START Given records

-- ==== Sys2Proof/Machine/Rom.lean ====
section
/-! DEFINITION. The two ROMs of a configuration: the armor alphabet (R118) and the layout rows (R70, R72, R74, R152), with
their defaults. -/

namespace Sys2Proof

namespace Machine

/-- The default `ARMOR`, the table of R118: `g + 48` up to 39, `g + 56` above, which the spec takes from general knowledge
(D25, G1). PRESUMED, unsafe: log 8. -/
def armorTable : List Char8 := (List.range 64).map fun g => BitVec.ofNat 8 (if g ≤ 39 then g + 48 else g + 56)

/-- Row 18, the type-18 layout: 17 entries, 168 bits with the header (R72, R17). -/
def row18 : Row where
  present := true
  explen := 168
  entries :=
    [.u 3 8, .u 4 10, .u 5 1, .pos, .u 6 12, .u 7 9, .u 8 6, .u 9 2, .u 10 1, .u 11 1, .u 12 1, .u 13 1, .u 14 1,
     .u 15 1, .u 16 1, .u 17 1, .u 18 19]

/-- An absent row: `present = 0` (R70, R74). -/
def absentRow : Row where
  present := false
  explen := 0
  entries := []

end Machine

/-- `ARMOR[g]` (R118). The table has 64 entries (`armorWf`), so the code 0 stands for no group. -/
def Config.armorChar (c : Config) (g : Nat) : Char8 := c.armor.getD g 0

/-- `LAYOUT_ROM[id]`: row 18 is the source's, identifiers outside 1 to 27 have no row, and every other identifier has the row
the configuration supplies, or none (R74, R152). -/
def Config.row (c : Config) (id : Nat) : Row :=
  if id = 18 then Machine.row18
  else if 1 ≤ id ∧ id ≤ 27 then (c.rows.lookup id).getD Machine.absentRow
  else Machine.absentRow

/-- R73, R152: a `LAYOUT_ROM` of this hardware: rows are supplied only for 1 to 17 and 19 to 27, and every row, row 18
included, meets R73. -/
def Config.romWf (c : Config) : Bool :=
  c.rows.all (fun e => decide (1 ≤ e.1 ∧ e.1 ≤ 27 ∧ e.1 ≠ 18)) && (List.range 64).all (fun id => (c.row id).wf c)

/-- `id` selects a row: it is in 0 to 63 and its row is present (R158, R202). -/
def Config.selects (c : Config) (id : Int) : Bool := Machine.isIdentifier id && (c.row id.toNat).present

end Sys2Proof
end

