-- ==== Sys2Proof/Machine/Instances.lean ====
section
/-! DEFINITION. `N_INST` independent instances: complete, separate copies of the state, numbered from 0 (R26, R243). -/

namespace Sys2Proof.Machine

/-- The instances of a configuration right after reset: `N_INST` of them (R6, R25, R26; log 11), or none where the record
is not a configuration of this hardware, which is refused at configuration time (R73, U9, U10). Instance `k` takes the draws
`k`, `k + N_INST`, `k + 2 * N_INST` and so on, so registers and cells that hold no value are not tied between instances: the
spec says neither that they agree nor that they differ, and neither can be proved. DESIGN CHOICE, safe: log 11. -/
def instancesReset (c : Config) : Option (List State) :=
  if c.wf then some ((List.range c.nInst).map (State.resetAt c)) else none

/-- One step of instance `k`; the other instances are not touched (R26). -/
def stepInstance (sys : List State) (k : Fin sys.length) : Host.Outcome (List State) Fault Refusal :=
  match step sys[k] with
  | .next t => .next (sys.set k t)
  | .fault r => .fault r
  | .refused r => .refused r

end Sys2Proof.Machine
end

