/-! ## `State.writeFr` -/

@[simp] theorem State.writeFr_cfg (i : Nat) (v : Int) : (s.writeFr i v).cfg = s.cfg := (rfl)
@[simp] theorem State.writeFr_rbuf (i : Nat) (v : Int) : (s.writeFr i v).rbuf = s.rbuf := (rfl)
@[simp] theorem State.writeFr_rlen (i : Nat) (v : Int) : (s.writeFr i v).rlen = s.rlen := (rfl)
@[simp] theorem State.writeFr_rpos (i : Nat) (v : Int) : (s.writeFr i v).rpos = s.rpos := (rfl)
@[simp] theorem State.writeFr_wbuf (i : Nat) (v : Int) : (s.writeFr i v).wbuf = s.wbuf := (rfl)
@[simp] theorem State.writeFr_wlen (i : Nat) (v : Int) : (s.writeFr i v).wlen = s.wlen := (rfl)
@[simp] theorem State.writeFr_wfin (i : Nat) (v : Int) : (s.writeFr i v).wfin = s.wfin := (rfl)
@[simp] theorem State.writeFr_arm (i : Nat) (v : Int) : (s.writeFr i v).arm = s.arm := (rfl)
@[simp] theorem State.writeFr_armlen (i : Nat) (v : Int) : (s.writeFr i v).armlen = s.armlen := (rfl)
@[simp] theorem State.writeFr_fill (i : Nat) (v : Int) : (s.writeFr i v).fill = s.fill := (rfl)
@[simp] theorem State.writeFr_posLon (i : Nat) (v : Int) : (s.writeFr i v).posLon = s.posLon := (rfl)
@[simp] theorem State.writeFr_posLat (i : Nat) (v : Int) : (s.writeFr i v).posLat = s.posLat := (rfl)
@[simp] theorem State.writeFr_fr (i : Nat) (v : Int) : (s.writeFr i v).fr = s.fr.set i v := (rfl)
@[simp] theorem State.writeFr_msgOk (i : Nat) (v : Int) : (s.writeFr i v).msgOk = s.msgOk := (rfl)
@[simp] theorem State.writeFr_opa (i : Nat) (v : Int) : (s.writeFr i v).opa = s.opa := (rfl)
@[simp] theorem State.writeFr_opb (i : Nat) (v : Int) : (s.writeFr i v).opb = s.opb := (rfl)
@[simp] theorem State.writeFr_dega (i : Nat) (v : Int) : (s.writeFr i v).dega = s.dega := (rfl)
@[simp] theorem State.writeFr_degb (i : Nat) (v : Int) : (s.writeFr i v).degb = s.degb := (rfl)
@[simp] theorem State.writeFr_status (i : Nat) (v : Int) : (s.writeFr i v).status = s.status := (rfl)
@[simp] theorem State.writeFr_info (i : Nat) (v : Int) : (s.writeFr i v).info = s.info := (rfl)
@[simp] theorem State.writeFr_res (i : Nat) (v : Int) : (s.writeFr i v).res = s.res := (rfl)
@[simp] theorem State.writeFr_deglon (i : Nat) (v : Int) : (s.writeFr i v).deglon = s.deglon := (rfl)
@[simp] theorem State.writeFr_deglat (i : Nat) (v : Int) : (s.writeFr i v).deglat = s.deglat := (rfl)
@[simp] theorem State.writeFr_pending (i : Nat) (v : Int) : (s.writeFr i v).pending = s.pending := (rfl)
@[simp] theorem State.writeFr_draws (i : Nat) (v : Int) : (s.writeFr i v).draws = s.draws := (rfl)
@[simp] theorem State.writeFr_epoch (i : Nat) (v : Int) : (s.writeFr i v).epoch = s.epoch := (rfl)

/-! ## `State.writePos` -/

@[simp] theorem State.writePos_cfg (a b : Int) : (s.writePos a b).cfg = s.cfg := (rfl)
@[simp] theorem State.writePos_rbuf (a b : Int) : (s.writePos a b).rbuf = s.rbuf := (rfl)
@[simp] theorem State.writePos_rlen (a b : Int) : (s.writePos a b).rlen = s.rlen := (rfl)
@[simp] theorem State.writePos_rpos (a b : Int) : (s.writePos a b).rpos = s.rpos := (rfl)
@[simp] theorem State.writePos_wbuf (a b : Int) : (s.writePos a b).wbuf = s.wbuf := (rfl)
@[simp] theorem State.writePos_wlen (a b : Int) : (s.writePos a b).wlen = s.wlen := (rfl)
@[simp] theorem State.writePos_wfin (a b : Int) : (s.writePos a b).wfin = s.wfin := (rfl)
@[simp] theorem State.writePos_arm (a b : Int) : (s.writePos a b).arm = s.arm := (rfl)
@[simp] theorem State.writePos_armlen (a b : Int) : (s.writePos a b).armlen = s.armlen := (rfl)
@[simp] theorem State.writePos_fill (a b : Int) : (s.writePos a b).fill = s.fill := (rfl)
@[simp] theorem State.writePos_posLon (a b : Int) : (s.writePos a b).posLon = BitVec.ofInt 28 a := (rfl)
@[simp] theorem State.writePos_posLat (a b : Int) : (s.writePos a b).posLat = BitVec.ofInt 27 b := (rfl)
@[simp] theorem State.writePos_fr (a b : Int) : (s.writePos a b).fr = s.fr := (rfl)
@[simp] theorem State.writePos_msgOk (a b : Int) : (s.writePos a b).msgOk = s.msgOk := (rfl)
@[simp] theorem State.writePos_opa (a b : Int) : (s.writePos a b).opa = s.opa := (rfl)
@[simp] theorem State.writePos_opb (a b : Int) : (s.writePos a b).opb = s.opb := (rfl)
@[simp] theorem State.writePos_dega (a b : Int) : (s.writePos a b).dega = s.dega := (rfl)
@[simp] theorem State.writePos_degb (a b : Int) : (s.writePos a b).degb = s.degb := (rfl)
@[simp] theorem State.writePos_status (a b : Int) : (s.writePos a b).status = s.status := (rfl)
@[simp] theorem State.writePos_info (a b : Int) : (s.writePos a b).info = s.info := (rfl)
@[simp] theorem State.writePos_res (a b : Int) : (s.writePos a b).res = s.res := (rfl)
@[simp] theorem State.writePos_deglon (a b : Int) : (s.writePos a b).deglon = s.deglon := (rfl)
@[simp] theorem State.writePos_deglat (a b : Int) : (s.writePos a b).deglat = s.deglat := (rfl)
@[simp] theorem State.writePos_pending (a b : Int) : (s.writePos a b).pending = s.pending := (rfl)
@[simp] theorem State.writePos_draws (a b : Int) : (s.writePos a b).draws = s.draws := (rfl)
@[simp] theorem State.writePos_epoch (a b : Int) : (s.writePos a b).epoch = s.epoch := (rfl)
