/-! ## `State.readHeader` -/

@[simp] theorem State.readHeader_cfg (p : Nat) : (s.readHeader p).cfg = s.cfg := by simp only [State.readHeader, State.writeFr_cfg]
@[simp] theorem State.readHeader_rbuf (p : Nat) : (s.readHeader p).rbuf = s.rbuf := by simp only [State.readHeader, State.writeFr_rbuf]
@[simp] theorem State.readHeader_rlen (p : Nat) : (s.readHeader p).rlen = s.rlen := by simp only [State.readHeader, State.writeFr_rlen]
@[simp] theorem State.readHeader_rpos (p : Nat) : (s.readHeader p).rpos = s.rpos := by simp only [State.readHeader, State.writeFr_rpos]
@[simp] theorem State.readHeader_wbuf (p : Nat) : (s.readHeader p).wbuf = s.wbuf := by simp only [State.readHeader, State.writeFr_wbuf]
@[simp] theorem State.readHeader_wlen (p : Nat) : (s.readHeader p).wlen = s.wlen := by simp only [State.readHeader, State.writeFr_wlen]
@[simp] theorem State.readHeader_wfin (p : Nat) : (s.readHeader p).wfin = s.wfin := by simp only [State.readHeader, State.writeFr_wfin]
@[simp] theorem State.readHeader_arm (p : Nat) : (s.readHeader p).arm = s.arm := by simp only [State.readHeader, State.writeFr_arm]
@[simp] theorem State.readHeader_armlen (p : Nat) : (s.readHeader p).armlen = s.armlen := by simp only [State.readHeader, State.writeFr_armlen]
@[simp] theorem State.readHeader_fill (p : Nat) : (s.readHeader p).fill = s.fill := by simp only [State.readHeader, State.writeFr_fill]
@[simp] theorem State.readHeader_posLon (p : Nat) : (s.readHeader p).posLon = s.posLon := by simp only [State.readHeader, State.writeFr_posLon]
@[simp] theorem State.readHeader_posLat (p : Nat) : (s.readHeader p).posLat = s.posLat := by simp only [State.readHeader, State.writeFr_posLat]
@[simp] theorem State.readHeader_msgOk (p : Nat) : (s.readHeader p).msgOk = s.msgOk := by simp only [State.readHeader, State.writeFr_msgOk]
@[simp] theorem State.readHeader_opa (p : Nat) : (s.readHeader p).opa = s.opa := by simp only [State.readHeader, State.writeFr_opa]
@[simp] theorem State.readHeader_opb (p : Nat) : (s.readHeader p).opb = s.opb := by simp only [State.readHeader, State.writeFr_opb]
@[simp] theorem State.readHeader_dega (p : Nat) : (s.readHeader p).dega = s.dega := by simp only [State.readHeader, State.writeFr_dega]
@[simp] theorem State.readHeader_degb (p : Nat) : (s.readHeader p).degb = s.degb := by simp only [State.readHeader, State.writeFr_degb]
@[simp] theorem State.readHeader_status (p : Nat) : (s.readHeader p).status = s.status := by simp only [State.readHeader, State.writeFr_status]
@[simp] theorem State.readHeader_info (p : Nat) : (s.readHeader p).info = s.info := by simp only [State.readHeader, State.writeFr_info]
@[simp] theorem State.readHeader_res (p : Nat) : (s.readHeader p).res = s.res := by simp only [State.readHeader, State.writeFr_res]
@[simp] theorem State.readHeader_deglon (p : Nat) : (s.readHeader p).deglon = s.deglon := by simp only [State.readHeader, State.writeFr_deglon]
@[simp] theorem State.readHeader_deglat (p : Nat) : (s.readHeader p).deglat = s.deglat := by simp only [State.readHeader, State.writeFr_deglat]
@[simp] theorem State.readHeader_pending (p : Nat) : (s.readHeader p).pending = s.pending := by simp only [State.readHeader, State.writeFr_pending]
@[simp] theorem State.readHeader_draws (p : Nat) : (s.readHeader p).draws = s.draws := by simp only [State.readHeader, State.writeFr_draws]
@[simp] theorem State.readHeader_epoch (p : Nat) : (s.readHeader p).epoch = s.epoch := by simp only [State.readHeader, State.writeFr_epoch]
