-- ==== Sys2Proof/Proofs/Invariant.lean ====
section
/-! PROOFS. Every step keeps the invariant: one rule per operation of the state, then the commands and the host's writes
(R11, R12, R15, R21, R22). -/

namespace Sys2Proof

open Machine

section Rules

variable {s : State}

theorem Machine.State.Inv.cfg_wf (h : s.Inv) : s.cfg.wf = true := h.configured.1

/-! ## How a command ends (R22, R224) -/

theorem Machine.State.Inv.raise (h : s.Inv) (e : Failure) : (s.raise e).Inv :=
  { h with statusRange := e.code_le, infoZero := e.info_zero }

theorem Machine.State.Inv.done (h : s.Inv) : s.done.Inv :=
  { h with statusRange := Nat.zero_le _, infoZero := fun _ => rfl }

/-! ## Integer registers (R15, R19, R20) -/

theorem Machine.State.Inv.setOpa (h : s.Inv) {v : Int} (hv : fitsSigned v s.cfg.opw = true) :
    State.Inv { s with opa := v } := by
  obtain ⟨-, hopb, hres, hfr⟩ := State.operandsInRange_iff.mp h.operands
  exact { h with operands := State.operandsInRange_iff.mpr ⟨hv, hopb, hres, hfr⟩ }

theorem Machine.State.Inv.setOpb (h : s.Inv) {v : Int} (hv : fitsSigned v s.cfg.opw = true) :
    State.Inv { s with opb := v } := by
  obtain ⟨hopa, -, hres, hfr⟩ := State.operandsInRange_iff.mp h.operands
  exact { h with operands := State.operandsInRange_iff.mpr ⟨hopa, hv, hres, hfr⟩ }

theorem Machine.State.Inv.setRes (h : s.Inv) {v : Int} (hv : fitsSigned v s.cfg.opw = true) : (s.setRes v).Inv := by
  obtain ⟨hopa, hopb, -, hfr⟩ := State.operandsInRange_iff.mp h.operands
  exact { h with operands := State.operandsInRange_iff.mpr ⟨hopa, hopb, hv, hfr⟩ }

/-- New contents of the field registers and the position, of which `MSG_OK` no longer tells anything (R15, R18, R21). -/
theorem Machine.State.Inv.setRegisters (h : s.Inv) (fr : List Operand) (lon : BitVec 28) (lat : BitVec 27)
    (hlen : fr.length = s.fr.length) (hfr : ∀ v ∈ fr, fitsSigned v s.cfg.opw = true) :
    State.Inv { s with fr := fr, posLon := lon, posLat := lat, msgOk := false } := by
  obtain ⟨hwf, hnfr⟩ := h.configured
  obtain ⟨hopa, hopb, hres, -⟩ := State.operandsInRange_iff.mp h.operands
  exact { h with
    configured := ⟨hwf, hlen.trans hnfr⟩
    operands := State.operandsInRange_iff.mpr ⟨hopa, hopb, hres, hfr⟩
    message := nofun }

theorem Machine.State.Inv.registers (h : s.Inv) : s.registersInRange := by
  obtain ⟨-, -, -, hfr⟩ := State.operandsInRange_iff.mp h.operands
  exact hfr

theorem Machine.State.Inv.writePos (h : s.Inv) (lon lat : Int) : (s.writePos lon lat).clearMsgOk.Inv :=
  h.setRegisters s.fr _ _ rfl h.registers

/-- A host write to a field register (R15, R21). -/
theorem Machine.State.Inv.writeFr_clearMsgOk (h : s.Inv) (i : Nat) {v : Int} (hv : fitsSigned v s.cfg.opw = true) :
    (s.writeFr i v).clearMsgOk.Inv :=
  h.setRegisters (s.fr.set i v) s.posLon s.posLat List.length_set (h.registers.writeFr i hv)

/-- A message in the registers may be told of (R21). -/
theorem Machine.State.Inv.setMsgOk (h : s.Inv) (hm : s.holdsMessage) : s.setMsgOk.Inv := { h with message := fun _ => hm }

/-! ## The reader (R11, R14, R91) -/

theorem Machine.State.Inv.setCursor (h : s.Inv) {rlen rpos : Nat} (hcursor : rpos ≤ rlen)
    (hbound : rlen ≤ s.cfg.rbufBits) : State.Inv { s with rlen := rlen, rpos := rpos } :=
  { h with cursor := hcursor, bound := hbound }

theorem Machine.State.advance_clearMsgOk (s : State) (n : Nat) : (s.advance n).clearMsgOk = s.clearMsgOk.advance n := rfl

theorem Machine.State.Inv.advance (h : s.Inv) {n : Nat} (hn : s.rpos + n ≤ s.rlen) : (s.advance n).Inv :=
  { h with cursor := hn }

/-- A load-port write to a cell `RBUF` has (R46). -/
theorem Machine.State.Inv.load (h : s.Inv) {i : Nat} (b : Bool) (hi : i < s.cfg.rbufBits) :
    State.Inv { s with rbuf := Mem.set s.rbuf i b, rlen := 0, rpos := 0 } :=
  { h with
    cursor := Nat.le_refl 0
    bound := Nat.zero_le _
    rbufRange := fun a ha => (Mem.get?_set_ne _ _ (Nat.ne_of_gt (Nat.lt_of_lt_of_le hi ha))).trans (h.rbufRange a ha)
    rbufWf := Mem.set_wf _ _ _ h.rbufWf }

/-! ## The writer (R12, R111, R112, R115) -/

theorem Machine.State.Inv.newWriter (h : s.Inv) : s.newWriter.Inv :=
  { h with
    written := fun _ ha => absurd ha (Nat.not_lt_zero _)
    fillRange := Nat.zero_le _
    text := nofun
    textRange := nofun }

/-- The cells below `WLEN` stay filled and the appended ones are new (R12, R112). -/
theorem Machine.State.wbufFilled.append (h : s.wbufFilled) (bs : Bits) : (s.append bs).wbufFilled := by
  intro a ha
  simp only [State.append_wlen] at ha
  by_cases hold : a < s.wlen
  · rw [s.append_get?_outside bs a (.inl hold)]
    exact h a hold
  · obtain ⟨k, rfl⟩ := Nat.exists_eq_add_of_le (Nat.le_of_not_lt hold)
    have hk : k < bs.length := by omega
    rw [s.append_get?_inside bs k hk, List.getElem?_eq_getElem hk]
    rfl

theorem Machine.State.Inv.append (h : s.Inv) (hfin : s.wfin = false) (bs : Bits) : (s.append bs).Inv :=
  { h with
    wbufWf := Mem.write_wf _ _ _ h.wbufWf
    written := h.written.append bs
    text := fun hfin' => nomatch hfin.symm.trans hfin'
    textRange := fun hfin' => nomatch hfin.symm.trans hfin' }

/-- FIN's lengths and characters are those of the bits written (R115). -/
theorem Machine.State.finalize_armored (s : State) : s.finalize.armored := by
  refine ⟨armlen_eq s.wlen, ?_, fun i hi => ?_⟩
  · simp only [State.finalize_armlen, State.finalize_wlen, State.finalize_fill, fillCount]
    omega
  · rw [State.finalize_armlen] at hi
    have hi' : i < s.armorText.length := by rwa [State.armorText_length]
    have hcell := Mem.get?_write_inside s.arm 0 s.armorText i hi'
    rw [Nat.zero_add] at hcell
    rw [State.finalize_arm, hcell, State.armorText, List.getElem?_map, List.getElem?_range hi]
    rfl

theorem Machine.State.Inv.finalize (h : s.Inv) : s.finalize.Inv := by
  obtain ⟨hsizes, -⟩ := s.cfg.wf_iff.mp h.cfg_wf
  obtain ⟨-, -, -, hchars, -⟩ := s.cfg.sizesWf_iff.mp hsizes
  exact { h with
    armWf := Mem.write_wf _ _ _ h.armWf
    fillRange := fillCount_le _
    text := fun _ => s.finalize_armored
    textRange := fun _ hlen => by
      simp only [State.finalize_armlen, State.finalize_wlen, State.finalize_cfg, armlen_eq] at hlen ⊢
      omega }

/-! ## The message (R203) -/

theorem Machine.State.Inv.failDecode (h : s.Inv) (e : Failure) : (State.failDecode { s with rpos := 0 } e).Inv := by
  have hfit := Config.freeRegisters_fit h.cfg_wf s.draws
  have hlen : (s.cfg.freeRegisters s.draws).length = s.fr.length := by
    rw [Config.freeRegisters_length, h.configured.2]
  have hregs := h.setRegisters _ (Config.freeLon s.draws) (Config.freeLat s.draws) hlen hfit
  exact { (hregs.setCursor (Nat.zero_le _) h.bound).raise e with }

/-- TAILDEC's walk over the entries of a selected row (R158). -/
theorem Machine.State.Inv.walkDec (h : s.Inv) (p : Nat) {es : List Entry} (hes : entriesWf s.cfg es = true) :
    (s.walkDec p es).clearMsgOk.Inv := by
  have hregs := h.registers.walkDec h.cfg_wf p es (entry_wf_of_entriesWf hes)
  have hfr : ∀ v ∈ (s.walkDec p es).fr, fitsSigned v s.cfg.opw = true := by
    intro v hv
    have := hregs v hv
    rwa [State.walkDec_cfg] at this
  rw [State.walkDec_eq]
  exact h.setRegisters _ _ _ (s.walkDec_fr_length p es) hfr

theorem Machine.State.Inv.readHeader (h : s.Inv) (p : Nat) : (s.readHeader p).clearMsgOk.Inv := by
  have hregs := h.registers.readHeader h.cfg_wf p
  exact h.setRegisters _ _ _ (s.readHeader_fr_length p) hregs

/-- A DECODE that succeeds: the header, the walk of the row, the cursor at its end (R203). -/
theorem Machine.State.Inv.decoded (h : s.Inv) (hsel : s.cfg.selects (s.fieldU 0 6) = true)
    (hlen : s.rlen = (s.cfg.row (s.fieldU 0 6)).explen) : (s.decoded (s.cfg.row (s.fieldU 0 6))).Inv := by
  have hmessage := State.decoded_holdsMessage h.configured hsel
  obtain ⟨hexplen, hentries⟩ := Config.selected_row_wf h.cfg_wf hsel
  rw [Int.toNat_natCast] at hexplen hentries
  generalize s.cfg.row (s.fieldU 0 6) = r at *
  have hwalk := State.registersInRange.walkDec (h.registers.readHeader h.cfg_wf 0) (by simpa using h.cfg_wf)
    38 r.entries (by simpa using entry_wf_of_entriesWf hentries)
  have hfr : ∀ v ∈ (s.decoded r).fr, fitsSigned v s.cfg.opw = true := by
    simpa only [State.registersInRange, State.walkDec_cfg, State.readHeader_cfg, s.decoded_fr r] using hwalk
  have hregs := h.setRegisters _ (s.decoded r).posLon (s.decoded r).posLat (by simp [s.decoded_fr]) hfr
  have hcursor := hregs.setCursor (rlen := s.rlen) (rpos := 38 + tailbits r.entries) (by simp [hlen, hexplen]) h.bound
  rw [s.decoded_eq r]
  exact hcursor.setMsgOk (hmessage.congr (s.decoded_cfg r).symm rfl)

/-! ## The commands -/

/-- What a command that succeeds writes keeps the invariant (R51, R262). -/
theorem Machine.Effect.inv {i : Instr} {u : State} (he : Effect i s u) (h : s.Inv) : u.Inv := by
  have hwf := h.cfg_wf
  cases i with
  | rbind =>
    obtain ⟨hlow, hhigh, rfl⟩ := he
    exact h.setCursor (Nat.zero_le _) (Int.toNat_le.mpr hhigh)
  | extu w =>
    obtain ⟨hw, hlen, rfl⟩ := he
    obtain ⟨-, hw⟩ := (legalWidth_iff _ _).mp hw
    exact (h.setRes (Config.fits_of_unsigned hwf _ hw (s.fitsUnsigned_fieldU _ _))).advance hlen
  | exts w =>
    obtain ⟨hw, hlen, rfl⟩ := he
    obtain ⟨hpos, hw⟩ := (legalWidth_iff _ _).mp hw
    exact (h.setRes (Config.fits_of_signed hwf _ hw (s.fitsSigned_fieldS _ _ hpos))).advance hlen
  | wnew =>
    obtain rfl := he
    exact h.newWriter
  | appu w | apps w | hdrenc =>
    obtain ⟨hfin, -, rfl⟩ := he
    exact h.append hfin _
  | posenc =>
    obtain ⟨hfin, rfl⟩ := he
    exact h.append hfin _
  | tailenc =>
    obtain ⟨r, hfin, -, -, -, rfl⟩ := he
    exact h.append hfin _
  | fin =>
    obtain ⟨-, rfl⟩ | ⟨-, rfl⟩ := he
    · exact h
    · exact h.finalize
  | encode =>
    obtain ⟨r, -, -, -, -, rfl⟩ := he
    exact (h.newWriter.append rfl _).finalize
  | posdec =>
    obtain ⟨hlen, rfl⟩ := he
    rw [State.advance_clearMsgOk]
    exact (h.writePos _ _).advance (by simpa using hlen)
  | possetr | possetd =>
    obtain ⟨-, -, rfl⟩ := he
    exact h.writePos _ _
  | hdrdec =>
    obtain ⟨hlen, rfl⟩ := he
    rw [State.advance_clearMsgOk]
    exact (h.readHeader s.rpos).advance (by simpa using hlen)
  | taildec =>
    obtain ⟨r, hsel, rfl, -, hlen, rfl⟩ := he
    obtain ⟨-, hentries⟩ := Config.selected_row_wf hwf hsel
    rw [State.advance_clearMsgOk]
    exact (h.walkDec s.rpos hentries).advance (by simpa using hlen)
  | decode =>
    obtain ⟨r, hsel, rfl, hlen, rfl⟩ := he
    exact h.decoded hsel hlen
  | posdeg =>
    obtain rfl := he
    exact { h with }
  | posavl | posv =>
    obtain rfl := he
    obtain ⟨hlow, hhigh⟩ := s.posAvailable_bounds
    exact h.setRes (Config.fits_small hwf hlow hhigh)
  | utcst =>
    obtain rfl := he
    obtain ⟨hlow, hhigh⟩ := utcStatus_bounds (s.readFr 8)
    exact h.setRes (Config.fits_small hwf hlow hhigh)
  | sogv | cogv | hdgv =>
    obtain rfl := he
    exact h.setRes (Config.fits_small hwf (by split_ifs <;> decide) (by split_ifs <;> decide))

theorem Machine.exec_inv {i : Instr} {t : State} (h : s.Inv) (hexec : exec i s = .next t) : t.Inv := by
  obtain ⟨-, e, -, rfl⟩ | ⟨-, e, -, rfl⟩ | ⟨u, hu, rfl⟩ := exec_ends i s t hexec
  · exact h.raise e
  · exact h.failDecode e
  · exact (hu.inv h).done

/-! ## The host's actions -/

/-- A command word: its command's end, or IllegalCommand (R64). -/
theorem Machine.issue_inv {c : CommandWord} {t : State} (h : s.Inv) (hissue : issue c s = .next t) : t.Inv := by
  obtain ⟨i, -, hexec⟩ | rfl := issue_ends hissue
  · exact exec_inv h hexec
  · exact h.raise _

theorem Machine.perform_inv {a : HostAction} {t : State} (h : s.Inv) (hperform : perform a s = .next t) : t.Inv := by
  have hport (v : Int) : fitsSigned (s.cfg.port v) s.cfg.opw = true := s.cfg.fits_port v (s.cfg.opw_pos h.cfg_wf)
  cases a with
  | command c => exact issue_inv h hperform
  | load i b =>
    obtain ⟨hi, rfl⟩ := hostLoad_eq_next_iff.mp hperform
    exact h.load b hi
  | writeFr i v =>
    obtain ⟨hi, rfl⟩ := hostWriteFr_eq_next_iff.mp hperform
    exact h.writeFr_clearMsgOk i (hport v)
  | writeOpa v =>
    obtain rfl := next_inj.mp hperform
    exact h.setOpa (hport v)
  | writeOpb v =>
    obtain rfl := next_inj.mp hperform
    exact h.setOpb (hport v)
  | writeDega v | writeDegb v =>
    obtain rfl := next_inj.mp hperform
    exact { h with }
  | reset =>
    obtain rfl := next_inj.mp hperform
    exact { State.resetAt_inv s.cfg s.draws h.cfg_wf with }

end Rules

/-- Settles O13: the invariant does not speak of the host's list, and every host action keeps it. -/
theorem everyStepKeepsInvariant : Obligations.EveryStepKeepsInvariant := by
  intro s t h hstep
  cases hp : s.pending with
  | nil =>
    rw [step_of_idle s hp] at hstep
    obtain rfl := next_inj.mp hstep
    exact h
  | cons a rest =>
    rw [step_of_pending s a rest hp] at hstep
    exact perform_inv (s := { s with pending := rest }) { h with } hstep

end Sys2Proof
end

END Given records

**Problem details:**
The expected answer is every line above in which the word "setOpa" appears.

**Written response:**
theorem Machine.State.Inv.setOpa (h : s.Inv) {v : Int} (hv : fitsSigned v s.cfg.opw = true) :
    exact h.setOpa (hport v)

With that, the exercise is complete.